*EXERCISE INSTRUCTIONS:* Collect each line of the entries that holds the string "finishTrapping".

• • • • • • •

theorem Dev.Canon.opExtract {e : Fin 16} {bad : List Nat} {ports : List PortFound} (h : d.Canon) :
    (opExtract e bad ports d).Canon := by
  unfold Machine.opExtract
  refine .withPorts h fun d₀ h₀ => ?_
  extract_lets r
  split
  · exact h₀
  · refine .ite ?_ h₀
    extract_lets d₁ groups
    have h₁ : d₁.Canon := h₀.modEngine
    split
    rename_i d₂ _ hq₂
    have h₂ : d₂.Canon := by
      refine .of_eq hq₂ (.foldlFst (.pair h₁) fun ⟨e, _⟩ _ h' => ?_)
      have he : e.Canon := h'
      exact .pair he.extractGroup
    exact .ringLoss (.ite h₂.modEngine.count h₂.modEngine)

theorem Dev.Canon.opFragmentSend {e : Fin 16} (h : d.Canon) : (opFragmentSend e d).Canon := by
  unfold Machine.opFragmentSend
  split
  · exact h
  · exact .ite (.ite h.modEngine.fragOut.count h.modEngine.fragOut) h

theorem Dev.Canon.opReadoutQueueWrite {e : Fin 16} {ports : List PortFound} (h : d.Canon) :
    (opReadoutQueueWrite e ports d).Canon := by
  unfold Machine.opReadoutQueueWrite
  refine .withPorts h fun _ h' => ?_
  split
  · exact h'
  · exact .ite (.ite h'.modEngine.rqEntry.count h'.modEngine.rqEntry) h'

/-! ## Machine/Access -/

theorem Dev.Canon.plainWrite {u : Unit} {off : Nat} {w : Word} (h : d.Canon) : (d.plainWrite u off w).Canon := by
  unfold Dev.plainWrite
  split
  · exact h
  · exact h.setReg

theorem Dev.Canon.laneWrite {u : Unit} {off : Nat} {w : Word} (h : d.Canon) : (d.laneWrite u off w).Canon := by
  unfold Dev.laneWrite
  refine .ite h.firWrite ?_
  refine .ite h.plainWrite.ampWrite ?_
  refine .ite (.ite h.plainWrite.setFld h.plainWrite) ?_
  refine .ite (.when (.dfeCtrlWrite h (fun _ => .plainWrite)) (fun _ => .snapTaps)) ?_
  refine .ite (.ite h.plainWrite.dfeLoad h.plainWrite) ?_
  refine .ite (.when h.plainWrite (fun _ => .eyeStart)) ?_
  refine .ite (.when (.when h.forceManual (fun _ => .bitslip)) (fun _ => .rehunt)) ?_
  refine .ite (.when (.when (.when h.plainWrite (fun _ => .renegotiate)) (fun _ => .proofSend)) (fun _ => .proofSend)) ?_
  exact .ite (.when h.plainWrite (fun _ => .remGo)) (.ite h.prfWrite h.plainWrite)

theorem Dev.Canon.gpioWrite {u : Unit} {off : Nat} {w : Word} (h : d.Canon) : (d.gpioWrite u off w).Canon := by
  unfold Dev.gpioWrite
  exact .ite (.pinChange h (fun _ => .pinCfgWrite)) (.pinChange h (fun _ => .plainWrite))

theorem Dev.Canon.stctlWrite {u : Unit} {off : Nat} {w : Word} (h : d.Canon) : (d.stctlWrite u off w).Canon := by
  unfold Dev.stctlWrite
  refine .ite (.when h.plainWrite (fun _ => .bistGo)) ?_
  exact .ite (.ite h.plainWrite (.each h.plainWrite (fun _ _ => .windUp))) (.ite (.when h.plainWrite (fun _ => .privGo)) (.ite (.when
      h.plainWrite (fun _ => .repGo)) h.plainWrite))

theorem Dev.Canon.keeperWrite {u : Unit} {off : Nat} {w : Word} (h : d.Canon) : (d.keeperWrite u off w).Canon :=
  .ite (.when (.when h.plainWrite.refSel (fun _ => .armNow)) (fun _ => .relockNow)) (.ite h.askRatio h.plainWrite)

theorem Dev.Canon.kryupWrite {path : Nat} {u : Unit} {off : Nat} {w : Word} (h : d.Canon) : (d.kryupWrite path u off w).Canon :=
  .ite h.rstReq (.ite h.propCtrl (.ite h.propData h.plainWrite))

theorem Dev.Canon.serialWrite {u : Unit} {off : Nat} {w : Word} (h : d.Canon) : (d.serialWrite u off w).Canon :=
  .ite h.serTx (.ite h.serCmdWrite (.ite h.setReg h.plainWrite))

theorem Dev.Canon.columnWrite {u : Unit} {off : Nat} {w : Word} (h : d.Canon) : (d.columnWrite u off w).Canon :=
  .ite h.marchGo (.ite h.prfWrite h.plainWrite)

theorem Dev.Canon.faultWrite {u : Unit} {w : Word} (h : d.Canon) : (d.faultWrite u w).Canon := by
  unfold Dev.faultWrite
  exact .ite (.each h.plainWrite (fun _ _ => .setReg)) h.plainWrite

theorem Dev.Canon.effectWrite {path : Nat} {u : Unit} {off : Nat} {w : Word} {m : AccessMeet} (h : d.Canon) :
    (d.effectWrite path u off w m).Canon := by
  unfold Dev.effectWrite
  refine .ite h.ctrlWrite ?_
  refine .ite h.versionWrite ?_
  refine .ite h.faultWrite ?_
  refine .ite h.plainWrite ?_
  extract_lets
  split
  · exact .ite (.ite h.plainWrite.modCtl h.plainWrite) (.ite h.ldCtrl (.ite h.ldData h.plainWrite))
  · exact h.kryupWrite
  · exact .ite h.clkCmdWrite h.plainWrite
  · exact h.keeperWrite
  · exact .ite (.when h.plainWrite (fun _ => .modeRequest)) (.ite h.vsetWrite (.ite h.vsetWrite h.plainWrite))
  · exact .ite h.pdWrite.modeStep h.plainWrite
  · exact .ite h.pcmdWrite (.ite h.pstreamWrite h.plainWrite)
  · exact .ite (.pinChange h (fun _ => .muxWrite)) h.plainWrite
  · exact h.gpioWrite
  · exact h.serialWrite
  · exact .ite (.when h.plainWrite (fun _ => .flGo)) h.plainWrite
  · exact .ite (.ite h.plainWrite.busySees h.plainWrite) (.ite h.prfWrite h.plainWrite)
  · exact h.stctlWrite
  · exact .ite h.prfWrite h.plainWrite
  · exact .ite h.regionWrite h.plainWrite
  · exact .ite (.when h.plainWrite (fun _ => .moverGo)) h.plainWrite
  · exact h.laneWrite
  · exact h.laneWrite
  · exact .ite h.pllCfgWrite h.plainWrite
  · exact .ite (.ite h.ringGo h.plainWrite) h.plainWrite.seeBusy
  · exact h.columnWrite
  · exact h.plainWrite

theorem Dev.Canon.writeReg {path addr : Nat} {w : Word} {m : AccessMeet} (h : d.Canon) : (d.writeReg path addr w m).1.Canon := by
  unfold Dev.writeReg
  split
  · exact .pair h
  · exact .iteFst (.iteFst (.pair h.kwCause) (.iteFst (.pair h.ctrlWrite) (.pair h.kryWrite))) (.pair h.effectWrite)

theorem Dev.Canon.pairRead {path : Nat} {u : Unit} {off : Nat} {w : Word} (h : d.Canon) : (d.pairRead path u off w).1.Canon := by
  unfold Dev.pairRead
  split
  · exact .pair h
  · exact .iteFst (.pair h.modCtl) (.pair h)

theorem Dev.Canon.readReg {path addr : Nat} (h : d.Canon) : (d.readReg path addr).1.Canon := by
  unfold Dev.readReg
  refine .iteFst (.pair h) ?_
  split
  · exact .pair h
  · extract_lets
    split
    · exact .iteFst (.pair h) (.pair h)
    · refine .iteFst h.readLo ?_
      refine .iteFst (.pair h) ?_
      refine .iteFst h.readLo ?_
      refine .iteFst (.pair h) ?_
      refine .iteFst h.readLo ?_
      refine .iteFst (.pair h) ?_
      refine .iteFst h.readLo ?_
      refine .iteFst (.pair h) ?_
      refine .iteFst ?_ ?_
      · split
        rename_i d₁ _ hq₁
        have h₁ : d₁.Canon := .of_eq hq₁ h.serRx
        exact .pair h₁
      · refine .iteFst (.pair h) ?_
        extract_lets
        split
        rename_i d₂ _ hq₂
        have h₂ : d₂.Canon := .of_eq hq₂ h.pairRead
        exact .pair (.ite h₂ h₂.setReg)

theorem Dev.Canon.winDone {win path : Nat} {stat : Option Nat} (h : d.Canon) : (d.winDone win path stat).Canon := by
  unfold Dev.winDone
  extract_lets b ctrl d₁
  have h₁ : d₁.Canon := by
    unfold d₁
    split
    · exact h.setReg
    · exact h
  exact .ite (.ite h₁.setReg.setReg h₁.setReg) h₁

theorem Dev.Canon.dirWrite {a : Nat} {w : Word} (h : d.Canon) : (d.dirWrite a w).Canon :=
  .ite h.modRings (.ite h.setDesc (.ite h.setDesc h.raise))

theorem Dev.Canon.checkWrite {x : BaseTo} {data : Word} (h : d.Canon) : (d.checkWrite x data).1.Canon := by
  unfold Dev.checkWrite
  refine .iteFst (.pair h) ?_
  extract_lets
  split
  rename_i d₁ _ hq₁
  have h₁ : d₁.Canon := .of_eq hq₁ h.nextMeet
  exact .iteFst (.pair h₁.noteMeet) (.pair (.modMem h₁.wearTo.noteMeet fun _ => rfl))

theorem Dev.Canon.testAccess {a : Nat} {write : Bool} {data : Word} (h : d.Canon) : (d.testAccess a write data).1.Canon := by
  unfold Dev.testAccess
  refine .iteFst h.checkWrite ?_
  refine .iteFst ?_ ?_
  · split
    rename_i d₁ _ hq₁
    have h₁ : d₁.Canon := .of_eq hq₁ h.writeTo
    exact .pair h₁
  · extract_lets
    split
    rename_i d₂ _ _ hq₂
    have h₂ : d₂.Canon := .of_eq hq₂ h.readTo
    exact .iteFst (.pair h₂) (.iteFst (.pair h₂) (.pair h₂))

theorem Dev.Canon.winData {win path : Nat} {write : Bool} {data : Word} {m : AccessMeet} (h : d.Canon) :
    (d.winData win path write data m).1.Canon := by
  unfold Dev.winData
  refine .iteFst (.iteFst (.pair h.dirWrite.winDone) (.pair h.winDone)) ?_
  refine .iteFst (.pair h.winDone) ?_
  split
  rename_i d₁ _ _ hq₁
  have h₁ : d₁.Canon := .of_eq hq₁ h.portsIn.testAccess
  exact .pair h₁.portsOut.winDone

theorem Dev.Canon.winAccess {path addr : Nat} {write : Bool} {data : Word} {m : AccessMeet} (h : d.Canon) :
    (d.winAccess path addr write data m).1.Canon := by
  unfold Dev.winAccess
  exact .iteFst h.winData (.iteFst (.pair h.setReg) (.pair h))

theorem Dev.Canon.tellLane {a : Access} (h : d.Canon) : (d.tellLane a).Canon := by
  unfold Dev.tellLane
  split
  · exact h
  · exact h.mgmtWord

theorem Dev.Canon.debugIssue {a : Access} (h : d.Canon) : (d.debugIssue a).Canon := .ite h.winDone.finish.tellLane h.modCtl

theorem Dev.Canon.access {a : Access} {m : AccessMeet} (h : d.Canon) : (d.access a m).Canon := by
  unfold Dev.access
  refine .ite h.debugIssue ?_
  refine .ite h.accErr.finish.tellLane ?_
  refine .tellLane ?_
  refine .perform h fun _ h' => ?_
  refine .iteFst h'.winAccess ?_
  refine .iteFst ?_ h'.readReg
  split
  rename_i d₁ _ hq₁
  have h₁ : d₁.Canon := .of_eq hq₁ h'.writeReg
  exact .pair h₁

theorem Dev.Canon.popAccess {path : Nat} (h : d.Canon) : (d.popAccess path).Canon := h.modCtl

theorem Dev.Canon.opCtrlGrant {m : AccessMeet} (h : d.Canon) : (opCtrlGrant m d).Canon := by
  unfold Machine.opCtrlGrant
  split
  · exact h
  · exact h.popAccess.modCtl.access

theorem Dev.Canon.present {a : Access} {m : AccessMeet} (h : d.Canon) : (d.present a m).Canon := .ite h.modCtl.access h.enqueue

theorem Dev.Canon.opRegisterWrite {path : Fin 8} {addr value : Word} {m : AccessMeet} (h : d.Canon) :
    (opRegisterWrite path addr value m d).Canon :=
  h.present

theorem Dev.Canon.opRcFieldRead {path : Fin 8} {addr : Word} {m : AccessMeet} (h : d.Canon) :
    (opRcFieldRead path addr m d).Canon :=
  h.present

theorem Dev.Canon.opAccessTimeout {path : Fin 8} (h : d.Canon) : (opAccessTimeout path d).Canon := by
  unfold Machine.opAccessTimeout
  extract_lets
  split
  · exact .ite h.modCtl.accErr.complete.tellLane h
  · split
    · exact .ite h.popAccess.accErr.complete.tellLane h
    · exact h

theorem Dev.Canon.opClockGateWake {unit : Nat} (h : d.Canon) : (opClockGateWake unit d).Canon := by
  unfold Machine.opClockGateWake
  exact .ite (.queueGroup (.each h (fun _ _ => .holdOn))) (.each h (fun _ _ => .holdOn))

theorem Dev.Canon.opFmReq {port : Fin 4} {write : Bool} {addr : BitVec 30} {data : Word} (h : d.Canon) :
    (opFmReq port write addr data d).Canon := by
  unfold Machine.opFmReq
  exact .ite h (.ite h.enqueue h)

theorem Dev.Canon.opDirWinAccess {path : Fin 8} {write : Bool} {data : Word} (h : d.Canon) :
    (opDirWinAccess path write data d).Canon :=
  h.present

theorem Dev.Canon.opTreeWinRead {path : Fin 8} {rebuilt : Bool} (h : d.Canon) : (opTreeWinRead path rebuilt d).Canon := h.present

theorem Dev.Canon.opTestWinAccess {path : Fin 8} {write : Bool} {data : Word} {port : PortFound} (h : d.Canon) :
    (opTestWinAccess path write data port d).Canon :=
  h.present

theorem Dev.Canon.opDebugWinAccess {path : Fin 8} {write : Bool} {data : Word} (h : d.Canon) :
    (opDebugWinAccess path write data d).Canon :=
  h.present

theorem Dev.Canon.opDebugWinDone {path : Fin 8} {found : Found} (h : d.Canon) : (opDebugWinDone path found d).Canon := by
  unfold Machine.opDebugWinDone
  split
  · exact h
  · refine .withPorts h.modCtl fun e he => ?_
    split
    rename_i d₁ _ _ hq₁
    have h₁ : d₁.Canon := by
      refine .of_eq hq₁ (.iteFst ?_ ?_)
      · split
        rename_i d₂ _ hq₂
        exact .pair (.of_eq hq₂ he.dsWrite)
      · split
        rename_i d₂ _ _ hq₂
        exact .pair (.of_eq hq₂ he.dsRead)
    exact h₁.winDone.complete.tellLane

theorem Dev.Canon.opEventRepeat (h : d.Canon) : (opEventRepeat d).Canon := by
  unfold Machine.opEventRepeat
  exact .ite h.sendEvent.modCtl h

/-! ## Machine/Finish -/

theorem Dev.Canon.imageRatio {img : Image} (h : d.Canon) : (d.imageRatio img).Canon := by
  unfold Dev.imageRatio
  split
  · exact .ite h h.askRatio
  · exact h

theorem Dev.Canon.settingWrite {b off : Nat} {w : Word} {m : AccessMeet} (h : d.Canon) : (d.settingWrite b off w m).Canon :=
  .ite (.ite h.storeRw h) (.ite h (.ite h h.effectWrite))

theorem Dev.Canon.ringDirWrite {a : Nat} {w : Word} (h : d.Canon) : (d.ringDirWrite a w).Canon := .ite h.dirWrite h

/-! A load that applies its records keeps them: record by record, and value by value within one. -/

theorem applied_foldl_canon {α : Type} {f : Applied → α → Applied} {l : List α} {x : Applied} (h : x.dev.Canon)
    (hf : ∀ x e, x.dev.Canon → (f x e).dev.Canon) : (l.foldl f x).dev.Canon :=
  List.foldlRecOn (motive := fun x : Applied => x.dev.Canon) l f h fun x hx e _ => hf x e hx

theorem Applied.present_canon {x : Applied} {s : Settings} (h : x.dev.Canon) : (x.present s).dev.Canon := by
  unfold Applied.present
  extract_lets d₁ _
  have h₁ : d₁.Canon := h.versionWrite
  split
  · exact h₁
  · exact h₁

• • • • • • •

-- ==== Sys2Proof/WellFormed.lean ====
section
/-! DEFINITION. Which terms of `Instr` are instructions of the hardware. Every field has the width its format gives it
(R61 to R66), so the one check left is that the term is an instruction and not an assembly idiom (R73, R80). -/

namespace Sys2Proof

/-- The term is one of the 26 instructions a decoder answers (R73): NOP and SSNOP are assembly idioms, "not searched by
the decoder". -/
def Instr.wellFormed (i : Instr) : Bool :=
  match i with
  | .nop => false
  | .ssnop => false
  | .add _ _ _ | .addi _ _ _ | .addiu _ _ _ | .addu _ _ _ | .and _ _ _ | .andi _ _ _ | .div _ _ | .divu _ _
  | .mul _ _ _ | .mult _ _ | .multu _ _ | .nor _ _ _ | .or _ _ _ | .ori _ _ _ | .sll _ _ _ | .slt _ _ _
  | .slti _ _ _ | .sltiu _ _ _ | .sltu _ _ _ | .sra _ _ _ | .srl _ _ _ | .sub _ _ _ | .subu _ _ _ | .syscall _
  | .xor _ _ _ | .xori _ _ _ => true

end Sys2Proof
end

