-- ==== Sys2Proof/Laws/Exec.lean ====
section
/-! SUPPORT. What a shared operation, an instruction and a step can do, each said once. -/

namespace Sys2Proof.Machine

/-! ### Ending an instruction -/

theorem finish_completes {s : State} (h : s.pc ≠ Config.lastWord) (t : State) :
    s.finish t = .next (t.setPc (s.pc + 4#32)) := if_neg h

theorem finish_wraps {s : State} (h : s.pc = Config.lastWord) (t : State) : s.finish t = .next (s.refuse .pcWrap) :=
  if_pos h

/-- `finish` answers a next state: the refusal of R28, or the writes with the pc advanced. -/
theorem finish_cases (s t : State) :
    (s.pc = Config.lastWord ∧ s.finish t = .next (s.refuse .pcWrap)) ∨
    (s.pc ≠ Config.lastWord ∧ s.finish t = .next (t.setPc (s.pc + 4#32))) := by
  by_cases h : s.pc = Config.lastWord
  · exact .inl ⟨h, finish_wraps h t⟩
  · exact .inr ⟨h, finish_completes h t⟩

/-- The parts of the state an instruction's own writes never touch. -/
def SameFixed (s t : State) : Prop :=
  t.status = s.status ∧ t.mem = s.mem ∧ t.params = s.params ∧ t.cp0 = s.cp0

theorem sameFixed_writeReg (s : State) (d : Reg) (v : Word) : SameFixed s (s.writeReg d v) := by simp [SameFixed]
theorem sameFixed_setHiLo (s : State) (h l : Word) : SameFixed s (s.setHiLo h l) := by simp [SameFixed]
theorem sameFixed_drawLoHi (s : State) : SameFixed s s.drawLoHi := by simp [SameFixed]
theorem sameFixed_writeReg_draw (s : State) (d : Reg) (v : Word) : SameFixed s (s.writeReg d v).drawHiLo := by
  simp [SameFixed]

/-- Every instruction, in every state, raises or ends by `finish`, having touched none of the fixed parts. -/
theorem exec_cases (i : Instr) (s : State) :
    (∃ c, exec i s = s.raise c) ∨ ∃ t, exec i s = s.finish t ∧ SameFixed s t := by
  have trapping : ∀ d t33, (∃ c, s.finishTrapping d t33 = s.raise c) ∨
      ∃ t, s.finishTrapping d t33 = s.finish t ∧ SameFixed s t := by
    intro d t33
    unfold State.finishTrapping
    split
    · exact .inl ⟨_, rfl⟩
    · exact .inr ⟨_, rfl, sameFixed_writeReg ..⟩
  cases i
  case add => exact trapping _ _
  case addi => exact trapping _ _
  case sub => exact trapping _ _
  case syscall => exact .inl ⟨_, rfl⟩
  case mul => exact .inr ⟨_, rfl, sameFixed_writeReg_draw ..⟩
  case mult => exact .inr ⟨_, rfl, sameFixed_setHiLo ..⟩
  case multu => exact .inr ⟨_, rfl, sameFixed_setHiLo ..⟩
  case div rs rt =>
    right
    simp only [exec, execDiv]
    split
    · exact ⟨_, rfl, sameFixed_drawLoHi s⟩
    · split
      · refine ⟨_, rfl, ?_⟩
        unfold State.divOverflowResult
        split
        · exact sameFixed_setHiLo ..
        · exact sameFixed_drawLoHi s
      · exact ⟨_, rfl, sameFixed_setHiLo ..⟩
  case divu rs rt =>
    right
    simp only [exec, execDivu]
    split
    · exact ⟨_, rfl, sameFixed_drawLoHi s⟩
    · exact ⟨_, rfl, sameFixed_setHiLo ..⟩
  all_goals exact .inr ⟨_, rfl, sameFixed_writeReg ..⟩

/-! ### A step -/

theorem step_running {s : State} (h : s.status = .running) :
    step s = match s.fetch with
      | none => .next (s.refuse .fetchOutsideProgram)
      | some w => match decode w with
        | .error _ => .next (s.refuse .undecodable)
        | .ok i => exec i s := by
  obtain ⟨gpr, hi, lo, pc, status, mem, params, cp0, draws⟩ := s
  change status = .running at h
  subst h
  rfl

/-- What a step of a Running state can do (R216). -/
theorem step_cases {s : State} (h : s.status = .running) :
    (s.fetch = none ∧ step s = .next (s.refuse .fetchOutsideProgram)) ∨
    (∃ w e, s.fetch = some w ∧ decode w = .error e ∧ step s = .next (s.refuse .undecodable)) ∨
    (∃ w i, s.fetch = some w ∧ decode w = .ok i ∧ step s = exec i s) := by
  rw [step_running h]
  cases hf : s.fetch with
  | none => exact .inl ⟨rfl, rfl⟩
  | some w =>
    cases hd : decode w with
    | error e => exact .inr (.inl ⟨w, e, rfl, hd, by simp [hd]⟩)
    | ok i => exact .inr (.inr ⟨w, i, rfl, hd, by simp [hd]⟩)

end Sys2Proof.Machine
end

• • • • • • •

*OUTPUT BELOW:*
  have trapping : ∀ d t33, (∃ c, s.finishTrapping d t33 = s.raise c) ∨
      ∃ t, s.finishTrapping d t33 = s.finish t ∧ SameFixed s t := by
    unfold State.finishTrapping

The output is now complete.